We have established earlier \((^{1})\) that, upon interaction of diphenyliodonium borofluoride with aromatic amines at room temperature, complex compounds are formed.

In the present work, the reaction of diphenyliodonium borofluoride with aliphatic amines was investigated. In this case we did not isolate complex compounds, since in the presence of aliphatic amines diphenyliodonium borofluoride decomposed rapidly even at room temperature. The main product of the reaction proved to be the hydrofluoroborate salt of the starting amine.
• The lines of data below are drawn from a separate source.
-- ==== Sys2Proof/Machine/Dispatch.lean ====
section
/-! DEFINITION. Machine/Dispatch.lean: each command's meaning, one arm for each row of the table. -/

namespace Sys2Proof.Machine

/-- The effect of a command on the part, its queue of waiting commands apart. -/
def exec (i : Instr) (s : State) : Host.Outcome State Fault Refusal :=
  match i with
  | .ping h => Sys2Proof.Machine.execPing h s
  | .statusRead h mask => Sys2Proof.Machine.execStatusRead h mask s
  | .reset h scope => Sys2Proof.Machine.execReset h scope s
  | .resetFull => Sys2Proof.Machine.execResetFull s
  | .resetEngine => Sys2Proof.Machine.execResetEngine s
  | .powerOnReset => Sys2Proof.Machine.execPowerOnReset s
  | .settingRead h id rounding => Sys2Proof.Machine.execSettingRead h id rounding s
  | .settingWrite h id rounding value => Sys2Proof.Machine.execSettingWrite h id rounding value s
  | .engineModeWrite h rounding code => Sys2Proof.Machine.execEngineModeWrite h rounding code s
  | .pictureStandardWrite h rounding code => Sys2Proof.Machine.execPictureStandardWrite h rounding code s
  | .pullDownWrite h rounding value => Sys2Proof.Machine.execPullDownWrite h rounding value s
  | .sampleRateWrite h rounding value => Sys2Proof.Machine.execSampleRateWrite h rounding value s
  | .sourceWrite h rounding code => Sys2Proof.Machine.execSourceWrite h rounding code s
  | .localRatioWrite h rounding value => Sys2Proof.Machine.execLocalRatioWrite h rounding value s
  | .stagingHoldWrite h rounding value => Sys2Proof.Machine.execStagingHoldWrite h rounding value s
  | .edgesPerFrameWrite h rounding value => Sys2Proof.Machine.execEdgesPerFrameWrite h rounding value s
  | .indexStateWrite h rounding value => Sys2Proof.Machine.execIndexStateWrite h rounding value s
  | .tachFilterWrite h rounding value => Sys2Proof.Machine.execTachFilterWrite h rounding value s
  | .defaultRoundingWrite h rounding value => Sys2Proof.Machine.execDefaultRoundingWrite h rounding value s
  | .settingSetBits h id mask => Sys2Proof.Machine.execSettingSetBits h id mask s
  | .settingClearBits h id mask => Sys2Proof.Machine.execSettingClearBits h id mask s
  | .cueSeek h bank cursor => Sys2Proof.Machine.execCueSeek h bank cursor s
  | .cueRead h form operand count mask view rounding => Sys2Proof.Machine.execCueRead h form operand count mask view rounding s
  | .cueWrite h form operand rounding groups => Sys2Proof.Machine.execCueWrite h form operand rounding groups s
  | .cueErase h form operand => Sys2Proof.Machine.execCueErase h form operand s
  | .runlistWrite h lane slots => Sys2Proof.Machine.execRunlistWrite h lane slots s
  | .runlistRead h lane => Sys2Proof.Machine.execRunlistRead h lane s
  | .laneArm h lane => Sys2Proof.Machine.execLaneArm h lane s
  | .laneDisarm h lane => Sys2Proof.Machine.execLaneDisarm h lane s
  | .laneRead h lane => Sys2Proof.Machine.execLaneRead h lane s
  | .positionJam h rounding stamp => Sys2Proof.Machine.execPositionJam h rounding stamp s
  | .positionRead h rounding => Sys2Proof.Machine.execPositionRead h rounding s
  | .takePeek h skip count rounding => Sys2Proof.Machine.execTakePeek h skip count rounding s
  | .takeRelease h count => Sys2Proof.Machine.execTakeRelease h count s
  | .frameReceived service bytes => Sys2Proof.Machine.execFrameReceived service bytes s
  | .receptionError bytes => Sys2Proof.Machine.execReceptionError bytes s
  | .frameGapTimeout => Sys2Proof.Machine.execFrameGapTimeout s
  | .transmitComplete service => Sys2Proof.Machine.execTransmitComplete service s
  | .wordClockSample ta tb tz => Sys2Proof.Machine.execWordClockSample ta tb tz s
  | .codeRecord bytes => Sys2Proof.Machine.execCodeRecord bytes s
  | .codeRecordGap => Sys2Proof.Machine.execCodeRecordGap s
  | .stall => Sys2Proof.Machine.execStall s
  | .dropout => Sys2Proof.Machine.execDropout s
  | .clockLost => Sys2Proof.Machine.execClockLost s
  | .clockBack => Sys2Proof.Machine.execClockBack s
  | .holdTimer => Sys2Proof.Machine.execHoldTimer s
  | .ovlSendComplete => Sys2Proof.Machine.execOvlSendComplete s
  | .coutSendComplete => Sys2Proof.Machine.execCoutSendComplete s
  | .framingStartByte byte => Sys2Proof.Machine.execFramingStartByte byte s

end Sys2Proof.Machine
end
Such results were observed when the reaction was carried out in various solvents both at room temperature and at the boiling point of the solvent.

We studied in greater detail the reaction of diphenyliodonium borofluoride with diethylamine in acetone, water, and an excess of the amine itself, and also with triethylamine in methyl alcohol, acetone, and without solvent in an excess of amine.
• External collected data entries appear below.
-- ==== Sys2Proof/Certificates/Slice0/Obligations.lean ====
section
/-! DEFINITION. Certificates/Slice0/Obligations.lean: the statements for the provers, by chapter of the manual. A
request's statement is made on a ready link (`State.ready`): its conclusion is the next state whole, so that it says what
the request changes and that nothing else changes. The rows that are events are stated on every state that has their
cause. -/

open Sys2Proof Sys2Proof.Machine

/-! ## The queue of commands, and what every step keeps -/

/-- One step runs the command at the front of the queue on the state with the queue's rest. -/
def Obligations.StepRunsTheFrontCommand : Prop :=
  ∀ (c : Instr) (rest : List Instr) (s : State),
    step { s with pending := c :: rest } = exec c { s with pending := rest }

/-- Every command answers a next state in every state, and none touches the commands that wait behind it. That a row
whose cause is absent answers too, with the state as it is, is the model's own choice, log entry 12. -/
def Obligations.EveryCommandAnswersAndSparesTheQueue : Prop :=
  ∀ (c : Instr) (s : State), ∃ t, exec c s = .next t ∧ t.pending = s.pending

/-- The state after power-on reset is sound in every sense in which the steps are claimed to keep soundness: its table,
lanes, link and log, its motion, its reference counts and expansion counts, its cues and their labels, and its takes
(R51, R52, R56, R58, R59, R74, R92, R102, R120). -/
def Obligations.ResetStateIsSound : Prop :=
  State.reset.sound ∧ State.reset.motionSound ∧ State.reset.refsSound ∧ State.reset.contentsSound
    ∧ State.reset.labelsSound ∧ State.reset.expansionsSound ∧ State.reset.takesSound ∧ State.reset.cuesSound

/-- Every step keeps the table's slot numbers rising and below 512, the lanes' records of the form their state asks for,
the link's queues, bank and cursor within their sizes, and the log's size and run of serials. With them it keeps takes
and lanes in agreement: a lane's handle names an OPEN record of that lane, the lane of every OPEN record holds it, and no
two OPEN records are of one lane. And while every slot's contents are legal it keeps every lane at work in order: no lane
in IDLE or DONE has an open take, the stack read upward and then the queue stand in the order of a cue, and a lane with an
open take has its PUNCH_IN among them and no PUNCH_OUT retired (R51, R64, R74, R80, R81, R82, R102, R108, R120, R152, R168,
R171). -/
def Obligations.StepKeepsTheStateSound : Prop :=
  ∀ s t : State, s.sound → step s = .next t →
    t.sound ∧ (s.takesSound → t.takesSound) ∧ (s.contentsSound → s.cuesSound → t.cuesSound)

/-- Every step of a sound state keeps Pos and L in the timecode day, Spd within ±Spd_max, and the cycle window in the
day (R3, R9, R21, R45). -/
def Obligations.StepKeepsMotionWithinTheDay : Prop :=
  ∀ s t : State, s.sound → s.motionSound → step s = .next t → t.motionSound

/-- Every step of a sound state keeps each reference count equal to the number of run-list entries that name the slot,
and each run list free of duplicates, and with them each expansion count equal to the number of ARMED lanes whose current
cue is the slot (R58, R59, R75, R78, R92). -/
def Obligations.StepKeepsReferenceCountsRight : Prop :=
  ∀ s t : State, s.sound → s.refsSound → step s = .next t →
    t.refsSound ∧ (s.expansionsSound → t.expansionsSound)

/-- Every step of a sound state keeps the contents of every DEFINED slot within the ranges of R52 and the span test of
R54 with its take counter at most 999, and keeps the labels of the table unique, live and pending (R52, R54, R55, R56,
R57). -/
def Obligations.StepKeepsTheCueTableLegal : Prop :=
  ∀ s t : State, s.sound → step s = .next t →
    (s.contentsSound → t.contentsSound) ∧ (s.labelsSound → t.labelsSound)


/-- A framing once set stays until the next power-on reset, which makes it UNDECIDED; RESET FULL and RESET ENGINE keep
it (R164). -/
def Obligations.FramingStaysUntilPowerOnReset : Prop :=
  (∀ (c : Instr) (s t : State), c ≠ .powerOnReset → s.link.framing ≠ .undecided → exec c s = .next t →
      t.link.framing = s.link.framing)
    ∧ ∀ s t : State, exec .powerOnReset s = .next t → t.link.framing = .undecided

/-! ## Resets -/

/-- The part right after power-on reset (R21, R51, R62, R64, R74, R131, R132, R141, R148, R164, R168, R172). -/
def Obligations.PowerOnLeavesTheStatedValues : Prop :=
  let s := State.reset
  (s.tracker.pos = 0 ∧ s.tracker.spd = 0 ∧ s.tracker.state = .unreferenced ∧ s.tracker.lastAnchor = 0
      ∧ s.tracker.phase = 0 ∧ s.tracker.origin = none ∧ s.tracker.previous = none
      ∧ s.tracker.recordInterval = none ∧ s.tracker.driftCount = 0 ∧ s.tracker.stallTimer = none
      ∧ s.tracker.dropoutTimer = none ∧ s.tracker.count = 0)
    ∧ s.table = []
    ∧ (∀ i, s.lane i =
        { state := .idle, runList := [], index := 0, queue := [], stack := [], openTake := none, punchLine := false })
    ∧ s.log.records = [] ∧ s.log.nextSerial = 0
    ∧ (∀ i, s.feeds.copies.get i = LaneCopy.off ∧ s.feeds.phases.get i = 0 ∧ s.feeds.tone.get i = 0
        ∧ s.feeds.increments.get i = 349525)
    ∧ s.feeds.ovlSending = some OverlayRecord.reset ∧ s.feeds.ovlHolding = none ∧ s.feeds.coutSending = none
    ∧ s.feeds.coutWaiting = none ∧ s.feeds.holdTimer = none
    ∧ s.link.framing = .undecided ∧ s.link.requests = [] ∧ s.link.replies = [] ∧ s.link.notices = []
    ∧ s.link.flags = 0 ∧ s.link.bank = 0 ∧ s.link.cursor = 0
    ∧ s.settings.staging = [] ∧ s.settings.standbyPending = false

/-- The applied value of every setting of the catalogue after power-on reset, as SETTING_READ reports it (R148). -/
def Obligations.SettingsResetAsTheCatalogueSays : Prop :=
  let value (id : Byte) := (State.reset.appliedValue id .nearestEven).1
  value 0x01 = .byte 1 ∧ value 0x02 = .byte 0 ∧ value 0x03 = .number 0 ∧ value 0x04 = .number 48000
    ∧ value 0x05 = .byte 0 ∧ value 0x06 = .number 0 ∧ value 0x07 = .number 0 ∧ value 0x08 = .byte 0x1E
    ∧ value 0x09 = .number 90 ∧ value 0x0A = .number 110 ∧ value 0x0B = .number 1000
    ∧ value 0x0C = .window ⟨⟨0, 0, 0, 0, 0⟩, ⟨0, 0⟩⟩ ⟨⟨0, 0, 10, 0, 0⟩, ⟨240, 0⟩⟩
    ∧ value 0x0D = .byte 0 ∧ value 0x0E = .number 1 ∧ value 0x0F = .byte 0
    ∧ (∀ n < 8, value (BitVec.ofNat 8 (0x20 + n)) = .number 1000 ∧ value (BitVec.ofNat 8 (0x28 + n)) = .number 32)
    ∧ value 0x30 = .number 8 ∧ value 0x31 = .number 2 ∧ value 0x32 = .number 3 ∧ value 0x33 = .number 1
    ∧ value 0x34 = .number 9600 ∧ value 0x35 = .number 0 ∧ value 0x36 = .number 10 ∧ value 0x37 = .number 0
    ∧ value 0x38 = .number 2

/-- POWER_ON_RESET returns every block to its reset value, with both senders cut short and the reset record started on
OVL. A RESET_FULL that is due does the same, but a record being sent on OVL or COUT completes: the reset record follows
on OVL, and the places behind the senders are empty. It keeps the framing, and the word clock stays lost when it is
(R21, R131, R142, R146, R162, R164, R174). That power-on cuts a record short is the model's own reading, log entry 16: R147
by its letter lets it complete. That the clock stays lost is the model's own too, log entry 15. -/
def Obligations.FullResetsReturnEveryBlockToItsResetValue : Prop :=
  ∀ s : State,
    exec .powerOnReset s = .next { State.reset with
        service := s.service, occasion := s.occasion, pending := s.pending }
    ∧ (s.resetDue .full = true → ∃ f : Feeds, exec .resetFull s = .next { State.reset with
          tracker := { Tracker.reset with clockLost := s.tracker.clockLost },
          feeds := f, link := { Link.reset with framing := s.link.framing },
          service := s.service, occasion := s.occasion, pending := s.pending }
      ∧ f.copies = Eight.all LaneCopy.off ∧ f.phases = Eight.all 0 ∧ f.tone = Eight.all 0
      ∧ f.increments = Eight.all 349525 ∧ f.coutSending = s.feeds.coutSending ∧ f.coutWaiting = none
      ∧ f.holdTimer = none
      ∧ (s.feeds.ovlSending = none → f.ovlSending = some OverlayRecord.reset ∧ f.ovlHolding = none)
      ∧ (∀ r, s.feeds.ovlSending = some r → f.ovlSending = some r ∧ f.ovlHolding = some OverlayRecord.reset))

/-- RESET_ENGINE, when it is due, completes: the table keeps its slots with every pending copy promoted and every
expansion count 0, every lane is IDLE with its run list kept, the staging list is emptied without being applied and the
other settings stay, Pos, L and the phase count are 0 while the sample count goes on, and every tone phase and copy is
off. The log keeps every record as it is and its next serial, but a record that a lane holds closes at Pos and at the
count with cause RESET, and so none is left OPEN. The link keeps its framing, bank and cursor and every flag that is set
(R21, R62, R74, R107, R126, R131, R132, R147, R162, R164, R174). -/
def Obligations.EngineResetKeepsWhatItsRulesKeep : Prop :=
  ∀ s : State, s.resetDue .engine = true → ∃ t, exec .resetEngine s = .next t
    ∧ (∀ n, slotAt t.table n =
        (slotAt s.table n).map fun v => { v with live := v.pending.getD v.live, pending := none, expansions := 0 })
    ∧ (∀ i, t.lane i = { Lane.reset with runList := (s.lane i).runList })
    ∧ t.settings = { s.settings with staging := [], standbyPending := false }
    ∧ t.tracker.pos = 0 ∧ t.tracker.lastAnchor = 0 ∧ t.tracker.phase = 0 ∧ t.tracker.origin = none
    ∧ t.tracker.previous = none ∧ t.tracker.recordInterval = none ∧ t.tracker.count = s.tracker.count
    ∧ (s.settings.source ≠ .localGen → t.tracker.state = .unreferenced ∧ t.tracker.spd = 0)
    ∧ (s.settings.source = .localGen → s.tracker.clockLost = true → t.tracker.state = .stopped ∧ t.tracker.spd = 0)
    ∧ (s.settings.source = .localGen → s.tracker.clockLost = false →
        t.tracker.spd = clampSpeed s.nominal s.localSpeed
          ∧ (t.tracker.spd = 0 → t.tracker.state = .stopped) ∧ (t.tracker.spd ≠ 0 → t.tracker.state = .moving))
    ∧ t.log.nextSerial = s.log.nextSerial
    ∧ t.log.records = (s.log.records.map fun r =>
        if ∃ i, (s.lane i).openTake = some r.serial then
          { r with closing := some ⟨s.tracker.pos, s.tracker.count, .reset⟩ }
        else r)
    ∧ (s.takesSound → ∀ r ∈ t.log.records, r.closing.isSome = true)
    ∧ t.feeds.copies = Eight.all LaneCopy.off ∧ t.feeds.phases = Eight.all 0 ∧ t.feeds.tone = Eight.all 0
    ∧ t.link.framing = s.link.framing ∧ t.link.bank = s.link.bank ∧ t.link.cursor = s.link.cursor
    ∧ (∀ f, s.hasFlag f = true → t.hasFlag f = true) ∧ t.link.receiver = .waiting ∧ t.link.requests = []
    ∧ t.link.replies = [] ∧ t.link.resetPending = none

/-! ## The control link (chapter 9) -/

/-- PING on a ready link answers with the part code 0x0408, a revision of 1 to 255 (the value is open, log entry 1), 8
lanes and 512 slots, and changes nothing else (R168, R169, R173). -/
def Obligations.PingAnswersWithThePart : Prop :=
  1 ≤ Config.partRevision.toNat ∧ Config.partRevision.toNat ≤ 255
    ∧ ∀ (s : State) (h : FrameHead), s.ready h →
      exec (.ping h) s = .next ((s.withService h.service).replied h 0x01
        (.ok OutFlags.clear (.ping 0x0408 Config.partRevision 8 512)))

/-- STATUS_READ on a ready link reports the eleven flags as they stand and the number of notices that wait, and then
clears the flags its mask marks; positions that name no flag are ignored (R172). -/
def Obligations.StatusReadReportsThenClears : Prop :=
  ∀ (s : State) (h : FrameHead) (mask : BitVec 16), s.ready h → ∃ t u,
    exec (.statusRead h mask) s = .next (t.replied h 0x02
        (.ok OutFlags.clear (.status s.link.flags s.link.notices.length)))
    ∧ t = (s.withService h.service).mapLink (fun l => { l with flags := u })
    ∧ ∀ f : Flag, t.hasFlag f = (s.hasFlag f && !mask.getLsbD f.position)

/-- RESET on a ready link: a scope of 0 or 1 is accepted, answered with the scope, and then waits to take effect; any
other is refused with BAD_FIELD (R174). -/
def Obligations.ResetRequestIsAnsweredAndWaits : Prop :=
  ∀ (s : State) (h : FrameHead) (scope : Byte), s.ready h →
    exec (.reset h scope) s =
      if scope = 0 then
        .next (((s.withService h.service).mapLink fun l => { l with resetPending := some .full }).replied h 0x03
          (.ok OutFlags.clear (.reset .full)))
      else if scope = 1 then
        .next (((s.withService h.service).mapLink fun l => { l with resetPending := some .engine }).replied h 0x03
          (.ok OutFlags.clear (.reset .engine)))
      else .next ((s.withService h.service).refusedWith h 0x03 .badField)

/-- A RESET that is executed from the queue, when the reply before it starts to be sent, has every request behind it
removed and answered BUSY in queue order, behind its own reply (R174, step 1). -/
def Obligations.ResetDrainsTheRequestQueue : Prop :=
  ∀ (s : State) (service : Bool) (x : OutFrame) (r : Reply) (tag : Byte) (rest : List QueuedFrame),
    s.link.sending = some x → s.link.framing ≠ .undecided → s.link.replies = [⟨r, .executed⟩] →
    s.link.requests = ⟨0x03, tag, .ok (.reset 0)⟩ :: rest → s.link.resetPending = none →
    exec (.transmitComplete service) s = .next ((s.withService service).mapLink fun l =>
      { l with
        sending := some (.reply r)
        requests := []
        resetPending := some .full
        replies := ⟨⟨0x83, tag, .ok, OutFlags.clear, .reset .full⟩, .executed⟩ :: rest.map fun f =>
          ⟨⟨f.kind + 0x80, f.tag, .busy, OutFlags.clear, .none⟩, .drain⟩ })

/-- A good frame that is not executed at once. While a reset is pending it is dropped as a reception error, whatever its
request. While a reply of an executed request waits, it joins the end of a queue of fewer than 4, and nothing is
executed. When the queue is full it is answered BUSY while fewer than 4 such replies wait, and is otherwise dropped as a
reception error (R168, R174). -/
def Obligations.GoodFramesQueueOrAreTurnedAway : Prop :=
  ∀ (c : Instr) (s : State) (h : FrameHead) (r : Request), c.request? = some (h, r) →
    s.link.framing = framingOf h.wire → s.link.receiver = .waiting →
    let u := s.withService h.service
    (s.link.resetPending.isSome = true → exec c s = .next (u.raiseFault .linkFault))
    ∧ (s.link.resetPending = none →
      (s.link.requests.length < 4 → (∃ w ∈ s.link.replies, w.origin = .executed) →
        exec c s = .next (u.mapLink fun l => { l with requests := l.requests ++ [⟨r.kind, h.tag, .ok r⟩] }))
      ∧ (s.link.requests.length = 4 → exec c s =
        if (s.link.replies.filter fun w => decide (w.origin = .busy)).length < 4 then
          .next (u.mapLink fun l =>
            ({ l with
              replies := l.replies ++ [⟨⟨r.kind + 0x80, h.tag, .busy, OutFlags.clear, .none⟩, .busy⟩] } : Link).start)
        else .next (u.raiseFault .linkFault)))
Trimethylamine was chosen by us because in this case formation of the amine salt by an exchange reaction between the salt of the arylation product and the starting amine is excluded; such a reaction is possible with primary and secondary amines, for example:

\[ (\mathrm{C_2H_5})_2\mathrm{NH} + (\mathrm{C_6H_5})_2\mathrm{IBF_4} \to \mathrm{C_6H_5}\overset{+}{\mathrm{N}}\mathrm{H}(\mathrm{C_2H_5})_2\mathrm{BF_4}^{-} + \mathrm{C_6H_5I}, \]

\[ \mathrm{C_6H_5}\overset{+}{\mathrm{N}}\mathrm{H}(\mathrm{C_2H_5})_2\mathrm{BF_4}^{-} + (\mathrm{C_2H_5})_2\mathrm{NH} \to \mathrm{C_6H_5{-}N}(\mathrm{C_2H_5})_2 + (\mathrm{C_2H_5})_2\overset{+}{\mathrm{N}}\mathrm{H_2}\mathrm{BF_4}^{-}. \]
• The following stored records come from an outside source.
theorem changeSource_evolves (src : Source) : Evolves s (s.changeSource src) := by
  have h : Evolves s ((s.mapFeeds fun f => { f with coutWaiting := none, holdTimer := none }).forgetMotion) :=
    (evolves_mapFeeds s _).trans (forgetMotion_evolves _)
  unfold State.changeSource
  split
  · exact Evolves.trans (evolves_mapSettings s (f := fun g => { g with source := .localGen, localRatio := 0 })
      rfl rfl rfl id) (enterStopped_evolves _ _ _)
  · dsimp only
    refine Evolves.trans ?_ (enter_evolves _ _ _)
    have h1 := h.trans (evolves_mapSettings _ (f := fun g => { g with source := .tach }) rfl rfl rfl id)
    refine Evolves.trans (h1.trans (rederivePhase_evolves _)) (evolves_track _ ?_)
    exact ⟨rfl, rfl, rfl⟩
  · dsimp only
    refine Evolves.trans ?_ (enter_evolves _ _ _)
    exact h.trans (evolves_mapSettings _ rfl rfl rfl id)

theorem writeSource_serves (c : Byte) : Serves s (s.writeSource c).1 := by
  unfold State.writeSource
  split
  · exact .refl s
  · split
    · dsimp only
      split
      · exact .refl s
      · exact (changeSource_evolves s _).serves
    · exact .refl s

theorem writeRounding_serves (w : Int) : Serves s (s.writeRounding w).1 := by
  unfold State.writeRounding
  split
  · exact .refl s
  · rename_i mode _
    exact Serves.trans (evolves_mapSettings s (f := fun g => { g with rounding := mode }) rfl rfl rfl id).serves
      (recomputeLocal_evolves _).serves

theorem writeHold_serves (w : Int) : Serves s (s.writeHold w).1 := by
  unfold State.writeHold
  split
  · exact (evolves_mapSettings s (f := fun g => { g with stagingHold := true }) rfl rfl rfl id).serves
  · split
    · dsimp only
      exact (Evolves.trans (evolves_mapSettings s (f := fun g => { g with stagingHold := false }) rfl rfl rfl id)
        (evolves_ite (fun _ => applyUnheld_evolves _) fun _ => .refl _)).serves
    · exact .refl s

theorem writeRatio_serves (w : Int) : Serves s (s.writeRatio w).1 := by
  unfold State.writeRatio
  exact ((evolves_ratio s _).trans (recomputeLocal_evolves _)).serves

theorem writeEdges_serves (w : Int) : Serves s (s.writeEdges w).1 := by
  unfold State.writeEdges
  split
  · dsimp only
    refine (Evolves.trans (Evolves.trans
      (evolves_mapSettings s (f := fun g => { g with edges := (legalEdges w).toNat }) rfl rfl rfl id)
      (rederivePhase_evolves _)) (evolves_place _ (fun h => ?_) (fun h => ?_) ?_)).serves
    · exact h.1
    · exact h.1
    · rfl
  · exact .refl s

theorem writeFilter_serves (w : Int) : Serves s (s.writeFilter w).1 := by
  unfold State.writeFilter
  dsimp only
  refine (Evolves.trans (evolves_mapSettings s (f := fun g => { g with tachFilter := (clampTo 0 15 w).toNat }) rfl rfl rfl id)
    (evolves_track _ ?_)).serves
  exact ⟨rfl, rfl, rfl⟩

theorem writeIndexState_serves (w : Int) : Serves s (s.writeIndexState w).1 := by
  unfold State.writeIndexState
  split
  · dsimp only
    exact (evolves_mapSettings s (f := fun g => { g with indexState := (clampTo 0 3 w).toNat }) rfl rfl rfl id).serves
  · exact .refl s

/-- A rounded value is one of the two whole numbers around the exact one (R10). -/
theorem roundQ_bounds (mode : Rounding) (num : Int) (den : Nat) :
    num / (den : Int) ≤ (roundQ mode num den).value ∧ (roundQ mode num den).value ≤ num / (den : Int) + 1 := by
  unfold roundQ
  dsimp only
  split
  · dsimp only; omega
  · cases mode <;> dsimp only <;> (repeat' split) <;> omega

/-- The fraction of a subframe is below one frame (R17). -/
theorem subframe_lt (mode : Rounding) (sf : Nat) (h : sf < 1000) :
    (roundQ mode ((sf * frameUnits : Nat) : Int) 1000).value.toNat < frameUnits := by
  have hb := roundQ_bounds mode ((sf * frameUnits : Nat) : Int) 1000
  have h1 : ((sf * frameUnits : Nat) : Int) / ((1000 : Nat) : Int) ≤ 4290672328 := by
    have : sf * frameUnits ≤ 999 * 4294967296 := Nat.mul_le_mul (by omega) (Nat.le_refl _)
    omega
  have : frameUnits = 4294967296 := rfl
  omega

/-- A position from a frame of the day and a fraction lies in the day (R3). -/
theorem framePos_lt {std : Standard} {frame fraction : Nat} (hf : frame < std.dayFrames)
    (hr : fraction < frameUnits) : frame * frameUnits + fraction < std.dayLength := by
  unfold Standard.dayLength
  calc frame * frameUnits + fraction < frame * frameUnits + frameUnits := by omega
    _ = (frame + 1) * frameUnits := by ring
    _ ≤ std.dayFrames * frameUnits := Nat.mul_le_mul_right _ hf

/-- A stamp taken in gives a position of the day (R17). -/
theorem takeStamp_lt {std : Standard} {mode : Rounding} {st : Stamp} {x : TakenStamp}
    (h : takeStamp std mode st = some x) : x.pos < std.dayLength := by
  unfold takeStamp at h
  dsimp only at h
  split at h
  · rename_i hc
    simp only [Bool.and_eq_true, decide_eq_true_eq] at hc
    injection h with h
    subst h
    dsimp only
    split
    · rename_i ho
      refine framePos_lt (labelToFrame_lt ?_) (subframe_lt _ _ hc.2)
      have hl := hc.1
      simp only [labelInRange, decide_eq_true_eq] at hl ⊢
      refine ⟨hl.1, hl.2.1, hl.2.2.1, ?_⟩
      cases std <;> decide
    · exact framePos_lt (labelToFrame_lt hc.1) (subframe_lt _ _ hc.2)
  · simp at h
The reaction mixture was treated as follows. After completion of the reaction, water and ether were added to the reaction mixture.* The iodonium and ammonium salts passed into the aqueous solution, and all the other organic substances into the ether. The layers were separated; after several extractions with ether, a saturated aqueous solution of NaI was added to the aqueous solution, whereupon diphenyliodonium iodide, sparingly soluble in water, precipitated—in those cases in which not all of the \((\mathrm{C_6H_5})_2\mathrm{JBF_4}\) had entered into the reaction. The aqueous solution was then evaporated to a small volume on a water bath; the residue was transferred to a Claisen flask and decomposed with alkali. The amine thus obtained was distilled off, dried, and identified. Usually after drying the amine had a good refractive index, which indicated the purity of the substance.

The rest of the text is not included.